-- ==== Sys2Proof/Tests/Slice0.lean ====
section
/-! SUPPORT. The model's own tests: the smoke test of `Instr.wellFormed`, one decoded word of every instruction, single steps
with the results of the spec's worked cases, and for every statement with hypotheses a state and operands that meet them. -/

namespace Sys2Proof.Tests
open Sys2Proof Sys2Proof.Machine Sys2Proof.Claims

set_option maxRecDepth 20000
set_option Elab.async false

/-- Every instruction of the list breaks the word rules. -/
def allIll (xs : List Instr) : Bool := xs.all fun i => !i.wellFormed

/-- The pair rule: an odd register where R85 asks for an even one. -/
theorem test_ill_pairs : allIll [
    .iadd64 0 3 4 6, .iadd64 0 2 5 6, .isub64 0 2 4 7, .ldScalar 0 4 3 0 0, .ldScalar 0 5 2 1 0, .stScalar 0 4 3 0 0,
    .stScalar 0 5 2 1 0, .twosum 0 3 0 0, .twoprod 0 3 0 0, .redMaxixF 0 3 0 0, .redMinixF 0 3 0 0, .redMaxixH 0 3 0 0,
    .ldVector 0 4 3 1 0 0, .ldVector 0 5 2 1 1 0, .stVector 0 4 3 1 0 0, .stVector 0 5 2 1 1 0, .ldl 0 5 2 1 1, .stl 0 5 2 1 1,
    .lmon 0 3 1, .waitm 3 1, .mldwHandle 0 3 1, .accrd 0 3 0 0, .accwr 0 3 0 0, .tlbi 0 3, .cvt 0 2 3 12 0 0] = true := by decide +kernel

/-- The value rules of R83: an immediate, a count, a kind or a scope past its last value. -/
theorem test_ill_values : allIll [
    .shlSi 0 1 1 32, .shrSi 0 1 1 32, .sraSi 0 1 1 32, .shlVi 0 1 1 32, .shrVi 0 1 1 32, .gets 0 1 21, .cbx 0 1 1 4, .cbnear 0 1 1 8,
    .cbld 0 1 4, .cbld 0 1 508, .qswap 0 1 1 3, .brc 0 1 4, .brc 7 1 4, .ldVector 0 4 2 1 0 5, .stVector 0 4 2 1 0 5,
    .fence 0 4 0, .fence 0 0 5, .lpub 0 5 1, .lmark 0 5 1, .lacq 0 5 1 1, .atom 0 4 2 0 0 5, .regrp 3 0] = true := by decide +kernel

/-- `k0` is no destination of a mask instruction nor of `CMP` (R84). -/
theorem test_ill_k0 : allIll [
    .cmp 0 0 1 2 0 0, .kany 0 1 0, .kall 0 1 0, .kpop 0 1 0, .kand 0 0 1 2, .kor 0 0 1 2, .kxor 0 0 1 2, .kandn 0 0 1 2, .knot 0 0 1,
    .kmov 0 0 1, .kset 0 0, .kclr 0 0, .kfromv 0 0 1, .kbit 0 0 1 2] = true := by decide +kernel

/-- The field combinations R83 to R85 rule out: conditions of `CMP`, the ops of `CVT`, the wide ops of `ATOM`, privileged ids. -/
theorem test_ill_combinations : allIll [
    .cmp 0 1 2 3 8 0, .cmp 0 1 2 3 0 4, .cmp 0 1 2 3 6 1, .cmp 0 1 2 3 7 2, .cvt 0 1 2 16 0 0, .cvt 0 1 2 0 5 0, .cvt 0 1 2 2 1 0,
    .cvt 0 1 2 14 1 0, .cvt 0 1 2 2 0 1, .cvt 0 1 2 12 0 1, .atom 0 5 2 1 0 0, .atom 0 5 2 13 0 0, .atom 0 5 2 14 0 0, .atom 0 4 3 0 0 0,
    .getx 0 1 0x003, .setx 0 1 0x003, .setx 0 1 0x000, .setx 0 1 0x011, .setx 0 1 0x012, .setx 0 1 0x041] = true := by decide +kernel

/-- None of these words is an instruction: 0, the words the worked cases of the spec call illegal, a reserved major code, an odd pair. -/
theorem test_rejected_words :
    [0x00000000, 0x222081B1, 0x38340003, 0x50E80000, 0x66000000, 0x04194614].all
      (fun w => match decodeWord w with | .ok _ => false | .error _ => true) = true := by decide +kernel

/-- Word by word: each decodes to its instruction. -/
def allRead (xs : List (Nat × Instr)) : Bool := xs.all fun x => match decodeWord x.1 with | .ok i => decide (i = x.2) | .error _ => false

theorem test_decode_01 : allRead [
    (0x02000000, .nop 0),
    (0x02100000, .exit),
    (0x02200000, .yield),
    (0x02300005, .brkpt 0 5),
    (0x02400000, .sigck 0 0),
    (0x02500123, .evt 0 291),
    (0x02600000, .rgnb 0 0),
    (0x02700000, .rgne 0),
    (0x02800000, .gbar)] = true := by decide +kernel
theorem test_decode_02a : allRead [
    (0x0428C380, .iaddSr 0 5 6 7),
    (0x84310501, .isubSr 1 6 8 10),
    (0x84310502, .imulSr 1 6 8 10),
    (0x84310503, .imulhSr 1 6 8 10),
    (0x84310504, .imulhUSr 1 6 8 10),
    (0x84310505, .andSr 1 6 8 10),
    (0x84310506, .orSr 1 6 8 10),
    (0x0420A307, .xorSr 0 4 5 6),
    (0x04390488, .andnSr 0 7 8 9),
    (0x0420A309, .shlSr 0 4 5 6),
    (0x8431050A, .shrSr 1 6 8 10),
    (0x8431050B, .sraSr 1 6 8 10)] = true := by decide +kernel
theorem test_decode_02b : allRead [
    (0x8431050C, .iminSr 1 6 8 10),
    (0x8431050D, .imaxSr 1 6 8 10),
    (0x8431050E, .iminUSr 1 6 8 10),
    (0x8431050F, .imaxUSr 1 6 8 10),
    (0x0420A310, .sltSr 0 4 5 6),
    (0x0420A311, .sltUSr 0 4 5 6),
    (0x04188292, .idivu 0 3 4 5),
    (0x84310513, .iremu 1 6 8 10),
    (0x04414614, .iadd64 0 8 10 12),
    (0x84310515, .isub64 1 6 8 10)] = true := by decide +kernel
theorem test_decode_03 : allRead [
    (0x062083FF, .iaddSi 0 4 4 1023),
    (0x8631040A, .andSi 1 6 8 10),
    (0x0620881F, .orSi 0 4 4 31),
    (0x0620AFFF, .xorSi 0 4 5 1023),
    (0x8631100A, .shlSi 1 6 8 10),
    (0x8631140A, .shrSi 1 6 8 10),
    (0x0620B803, .sraSi 0 4 5 3),
    (0x0620BC0A, .sltSi 0 4 5 10)] = true := by decide +kernel
theorem test_decode_04 : allRead [
    (0x0821FC00, .lui 0 4 130048)] = true := by decide +kernel
theorem test_decode_05 : allRead [
    (0x0A205000, .gets 0 4 10)] = true := by decide +kernel
theorem test_decode_06 : allRead [
    (0x0C210010, .ldScalar 0 4 8 0 16)] = true := by decide +kernel
theorem test_decode_07 : allRead [
    (0x0E210010, .stScalar 0 4 8 0 16)] = true := by decide +kernel
theorem test_decode_08a : allRead [
    (0x100C0820, .iaddVr 0 3 1 2),
    (0x901840A1, .isubVr 1 6 8 10),
    (0x901840A2, .imulVr 1 6 8 10),
    (0x901840A3, .imulhVr 1 6 8 10),
    (0x10081844, .imulhUVr 0 2 3 4),
    (0x901840A5, .andVr 1 6 8 10),
    (0x100C0826, .orVr 0 3 1 2),
    (0x100C0827, .xorVr 0 3 1 2),
    (0x901840A8, .andnVr 1 6 8 10),
    (0x901840A9, .shlVr 1 6 8 10),
    (0x901840AA, .shrVr 1 6 8 10),
    (0x100C082B, .sraVr 0 3 1 2)] = true := by decide +kernel
theorem test_decode_08b : allRead [
    (0x901840AC, .iminVr 1 6 8 10),
    (0x901840AD, .imaxVr 1 6 8 10),
    (0x901840AE, .iminUVr 1 6 8 10),
    (0x901840AF, .imaxUVr 1 6 8 10)] = true := by decide +kernel
theorem test_decode_09 : allRead [
    (0x12040064, .iaddVi 0 1 0 100),
    (0x120C0AFF, .andVi 0 3 1 255),
    (0x9218440A, .shlVi 1 6 8 10),
    (0x120C0E04, .shrVi 0 3 1 4)] = true := by decide +kernel
theorem test_decode_0Aa : allRead [
    (0x941840A0, .iaddP16 1 6 8 10),
    (0x941840A1, .isubP16 1 6 8 10),
    (0x14242862, .iaddsP16 0 9 5 6),
    (0x941840A3, .isubsP16 1 6 8 10),
    (0x141C8114, .imaxP16 0 7 16 17),
    (0x941840A5, .iminP16 1 6 8 10),
    (0x14242866, .cmpvGtP16 0 9 5 6),
    (0x941840A7, .iaddP8 1 6 8 10),
    (0x941840A8, .isubP8 1 6 8 10),
    (0x941840A9, .iaddsUP8 1 6 8 10),
    (0x1404103A, .imaxUP8 0 1 2 3),
    (0x941840AB, .iminUP8 1 6 8 10)] = true := by decide +kernel
theorem test_decode_0Ab : allRead [
    (0x140C082C, .permb 0 3 1 2),
    (0x140C082D, .pack16 0 3 1 2),
    (0x140C080E, .unpk16Lo 0 3 1 0),
    (0x941840AF, .unpk16Hi 1 6 8 10)] = true := by decide +kernel
theorem test_decode_0B : allRead [
    (0x160FFFFF, .li 0 3 262143)] = true := by decide +kernel
theorem test_decode_0C : allRead [
    (0x180C0824, .sel 0 3 1 2 4)] = true := by decide +kernel
theorem test_decode_0D : allRead [
    (0x1A0C0120, .bcast 0 3 9),
    (0x1A0C20A1, .iaddVs 0 3 4 5),
    (0x9A184142, .imulVs 1 6 8 10),
    (0x1A081883, .faddVs 0 2 3 4),
    (0x1A081884, .fmulVs 0 2 3 4),
    (0x1A204985, .ffmaVs 0 8 9 12),
    (0x1A080006, .laneid 0 2 0),
    (0x1A180067, .rand 0 6 3),
    (0x1A1018A8, .samp 0 4 3 5)] = true := by decide +kernel
theorem test_decode_0E : allRead [
    (0x1C202140, .rdlane 0 4 2 5)] = true := by decide +kernel
theorem test_decode_0F : allRead [
    (0x1E0C0800, .popc 0 3 1),
    (0x1E0C0801, .clz 0 3 1)] = true := by decide +kernel
theorem test_decode_10a : allRead [
    (0x201C3860, .fadd 0 7 7 6),
    (0x20182051, .fsub 0 6 4 5),
    (0x20182052, .fmul 0 6 4 5),
    (0x202048A3, .ffma 0 8 9 10),
    (0x202048A4, .ffms 0 8 9 10),
    (0x202048A5, .fnfma 0 8 9 10),
    (0x20081846, .fmin 0 2 3 4),
    (0x20081847, .fmax 0 2 3 4),
    (0x20081848, .fminn 0 2 3 4),
    (0x20081849, .fmaxn 0 2 3 4),
    (0x2008180A, .fabs 0 2 3),
    (0x2008180B, .fneg 0 2 3)] = true := by decide +kernel
theorem test_decode_10b : allRead [
    (0x2008184C, .fcps 0 2 3 4),
    (0x2010103D, .twosum 0 4 2 3),
    (0x2010103E, .twoprod 0 4 2 3),
    (0x2008180F, .fclass 0 2 3)] = true := by decide +kernel
theorem test_decode_11 : allRead [
    (0x22418390, .cmp 0 2 6 7 2 0)] = true := by decide +kernel
theorem test_decode_12 : allRead [
    (0x24041030, .faddB2 0 1 2 3),
    (0xA41840A1, .fmulB2 1 6 8 10),
    (0x24041032, .ffmaB2 0 1 2 3),
    (0x24041033, .fmaxB2 0 1 2 3),
    (0xA41840A4, .fminB2 1 6 8 10),
    (0xA41840A5, .faddH2 1 6 8 10),
    (0x24041036, .fmulH2 0 1 2 3),
    (0xA41840A7, .ffmaH2 1 6 8 10),
    (0xA41840A8, .fmaxH2 1 6 8 10),
    (0x24041039, .fminH2 0 1 2 3)] = true := by decide +kernel
theorem test_decode_13 : allRead [
    (0x26281001, .cbx 0 10 2 1),
    (0x260C3A05, .cbnear 0 3 7 5),
    (0x26002408, .cbld 0 4 8)] = true := by decide +kernel
theorem test_decode_14 : allRead [
    (0x28080A0C, .cvt 0 2 1 8 1 1)] = true := by decide +kernel
theorem test_decode_15 : allRead [
    (0x2A0C1000, .rcps 0 3 2),
    (0x2A0C1001, .rsqs 0 3 2),
    (0x2A0C1002, .exp2 0 3 2),
    (0x2A0C1003, .log2 0 3 2),
    (0x2A0C1004, .tanh 0 3 2)] = true := by decide +kernel
theorem test_decode_16 : allRead [
    (0x2C101801, .qswap 0 4 3 1),
    (0x2C101A02, .qbc 0 4 3 2),
    (0x2C101C00, .qred 0 4 3 0),
    (0xAC000600, .qfill 1)] = true := by decide +kernel
theorem test_decode_17 : allRead [
    (0x2E1018A0, .shflAt 0 4 3 5),
    (0x2E1018A1, .shflRot 0 4 3 5),
    (0x2E1018A2, .shflShift 0 4 3 5),
    (0x2E1018A3, .shflMirr 0 4 3 5)] = true := by decide +kernel
theorem test_decode_18 : allRead [
    (0xB0184000, .redAddI 1 6 8),
    (0x30101801, .redAddF 0 4 3),
    (0xB0184002, .redMaxF 1 6 8),
    (0xB0184003, .redMinF 1 6 8),
    (0xB0184004, .redMaxI 1 6 8),
    (0xB0184005, .redMinI 1 6 8),
    (0x30101856, .redMaxixF 0 4 3 5),
    (0xB01840A7, .redMinixF 1 6 8 10),
    (0xB0184008, .scanAddI 1 6 8),
    (0x30101809, .scanAddF 0 4 3),
    (0x3010185A, .shflVar 0 4 3 5),
    (0xB01840AB, .redMaxixH 1 6 8 10)] = true := by decide +kernel
theorem test_decode_19 : allRead [
    (0x32148000, .ballot 0 5 2),
    (0x32009080, .kany 0 2 4),
    (0x32008D00, .kall 0 2 3),
    (0x32008D80, .kpop 0 2 3),
    (0x32148200, .krank 0 5 2)] = true := by decide +kernel
theorem test_decode_1A : allRead [
    (0x34624000, .kand 0 3 1 2),
    (0x34624200, .kor 0 3 1 2),
    (0x34624400, .kxor 0 3 1 2),
    (0x34624600, .kandn 0 3 1 2),
    (0x34CE0800, .knot 0 6 7),
    (0x34CE0A00, .kmov 0 6 7),
    (0x34A00C00, .kset 0 5),
    (0x34A00E00, .kclr 0 5),
    (0x34801024, .kfromv 0 4 9)] = true := by decide +kernel
theorem test_decode_1B : allRead [
    (0x36420A00, .kbit 0 2 8 5)] = true := by decide +kernel
theorem test_decode_1C : allRead [
    (0x38400002, .ifK 2 2),
    (0x38040002, .elseK 2),
    (0x38080000, .endIf 0),
    (0x386C0002, .brkIf 0 3 2),
    (0x38100003, .loop 0 3),
    (0x3817FFFD, .endLp 262141),
    (0x38380003, .regrp 1 3),
    (0x38180000, .endrg)] = true := by decide +kernel
theorem test_decode_1D : allRead [
    (0x3A007FFE, .bra 32766),
    (0x3A420000, .brc 2 4 0)] = true := by decide +kernel
theorem test_decode_1E : allRead [
    (0x3C3FFFFD, .call 4194301),
    (0x3C4C0000, .callr 12),
    (0x3C800000, .ret),
    (0x3CCC0000, .jmpr 12)] = true := by decide +kernel
theorem test_decode_20 : allRead [
    (0x40204040, .ldVector 0 8 4 2 0 0)] = true := by decide +kernel
theorem test_decode_21 : allRead [
    (0x42204040, .stVector 0 8 4 2 0 0)] = true := by decide +kernel
theorem test_decode_22 : allRead [
    (0x4414A0C0, .ldl 0 5 10 6 0)] = true := by decide +kernel
theorem test_decode_23 : allRead [
    (0x4614A0C0, .stl 0 5 10 6 0)] = true := by decide +kernel
theorem test_decode_24 : allRead [
    (0x48103040, .ldt 0 4 3 2)] = true := by decide +kernel
theorem test_decode_25 : allRead [
    (0x4A103040, .stt 0 4 3 2)] = true := by decide +kernel
theorem test_decode_26 : allRead [
    (0x4C08264C, .atom 0 2 4 12 2 3)] = true := by decide +kernel
theorem test_decode_27 : allRead [
    (0x4E010500, .lmon 0 4 5),
    (0x4E210500, .waitm 4 5)] = true := by decide +kernel
theorem test_decode_28 : allRead [
    (0x50180000, .fence 0 0 3)] = true := by decide +kernel
theorem test_decode_29 : allRead [
    (0x52180000, .lpub 0 3 0),
    (0x5248A000, .lmark 0 1 5),
    (0x5298C380, .lacq 0 3 6 7)] = true := by decide +kernel
theorem test_decode_2A : allRead [
    (0x54203000, .binit 0 1 3),
    (0x54255000, .barr 0 1 21),
    (0x54295000, .bwait 1 21),
    (0x542D4000, .barw 1 20),
    (0x54107000, .bphase 0 0 7),
    (0x54749000, .bexp 0 3 9)] = true := by decide +kernel
theorem test_decode_2B : allRead [
    (0x56202000, .tdef 0 4 8),
    (0x56210000, .tacq 0 4),
    (0x56220000, .trdy 0 4),
    (0x56230000, .trel 0 4),
    (0x56241C00, .tstat 0 4 7),
    (0x56053000, .thand 0 12),
    (0x56063000, .tadopt 0 12)] = true := by decide +kernel
theorem test_decode_2C : allRead [
    (0x58000000, .cpyG2t 0 0 0 0 0),
    (0x58460890, .cpyT2g 0 6 2 9 0),
    (0x58841462, .cpyL2l 0 4 5 6 2),
    (0x58C41880, .cpyG2g 0 4 6 8 0),
    (0x590C3901, .cpyG2l 0 12 14 16 1),
    (0x59441872, .cpyL2g 0 4 6 7 2),
    (0x598420C1, .gather 0 4 8 12 1)] = true := by decide +kernel
theorem test_decode_2D : allRead [
    (0x5A020000, .mldwTile 0 2 0),
    (0x5A08C000, .mldwHandle 0 8 1),
    (0x5A4322A0, .mma 0 3 1 5 0 1),
    (0x5A861C00, .mz 0 6 7),
    (0x5ACA0000, .mdrn 0 10),
    (0x5B0A0000, .mrst 0 10),
    (0x5B400000, .mrel 0)] = true := by decide +kernel
theorem test_decode_2E : allRead [
    (0x5C105180, .accrd 0 4 5 6),
    (0xDC188288, .accrdF 1 6 8 10),
    (0xDC188290, .accwr 1 6 8 10),
    (0x5C1C5198, .accwrF 0 7 5 6)] = true := by decide +kernel
theorem test_decode_2F : allRead [
    (0x5E0418A1, .put 0 4 6 10 1),
    (0x5E4418A1, .puts 0 4 6 10 1),
    (0x5E8418A2, .get 0 4 6 10 2),
    (0x5EC824A3, .csend 0 8 9 10 3),
    (0x5F041462, .rsig 0 4 5 6 2)] = true := by decide +kernel
theorem test_decode_30 : allRead [
    (0x600824A2, .spawn 0 8 9 10 2),
    (0x60441871, .hpass 0 4 6 7 1)] = true := by decide +kernel
theorem test_decode_31 : allRead [
    (0x62281100, .getx 0 5 17),
    (0x62280120, .setx 0 5 1)] = true := by decide +kernel
theorem test_decode_32 : allRead [
    (0x64000000, .sysc 0),
    (0x64400000, .rett),
    (0x64800022, .hcall 34),
    (0x64C00000, .tlbi 0 0),
    (0x64C08000, .tlbiAll 0)] = true := by decide +kernel
theorem test_decode_3F : allRead [
    (0xFE00A00E, .dict 1 0 0 10 0 14)] = true := by decide +kernel

/-- One team of 32 lanes in U, whose run issues the word `w` now. -/
def issuing (w : Nat) : State := beginInstr (State.reset.withFetchWord 32 w)

/-- The same with the team changed. -/
def issuingWith (f : Team → Team) (w : Nat) : State := (issuing w).modTeam 0 f

/-- A translation of the first GiB of context 0, to itself, that every mode may use. -/
def flatPage : TlbEntry := ⟨0, 0, 0, 30, 0, 0, true, true, true, false, true, true⟩

/-- A machine with that translation held on core 0 and a handler for S and H loaded at 0x2000. -/
def mapped (s : State) : State :=
  let s := s.modCore 0 fun c => { c with tlb := [flatPage] }
  let s := s.modHub fun h => { h with images := h.images.put 1 { kind := 3, dpa := 0x2000, size := 4096, ctx := 0, datava := 0 } }
  s.modContext 0 fun x => { x with xvect := 0x2000, xhvect := 0x2000 }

■ Task goal
Going back to the entries above, set down exactly the lines that begin at the one with "One team of" and end at the one with "let s := s.modCore", both included, and nothing else.

■ Written response
/-- One team of 32 lanes in U, whose run issues the word `w` now. -/
def issuing (w : Nat) : State := beginInstr (State.reset.withFetchWord 32 w)

/-- The same with the team changed. -/
def issuingWith (f : Team → Team) (w : Nat) : State := (issuing w).modTeam 0 f

/-- A translation of the first GiB of context 0, to itself, that every mode may use. -/
def flatPage : TlbEntry := ⟨0, 0, 0, 30, 0, 0, true, true, true, false, true, true⟩

/-- A machine with that translation held on core 0 and a handler for S and H loaded at 0x2000. -/
def mapped (s : State) : State :=
  let s := s.modCore 0 fun c => { c with tlb := [flatPage] }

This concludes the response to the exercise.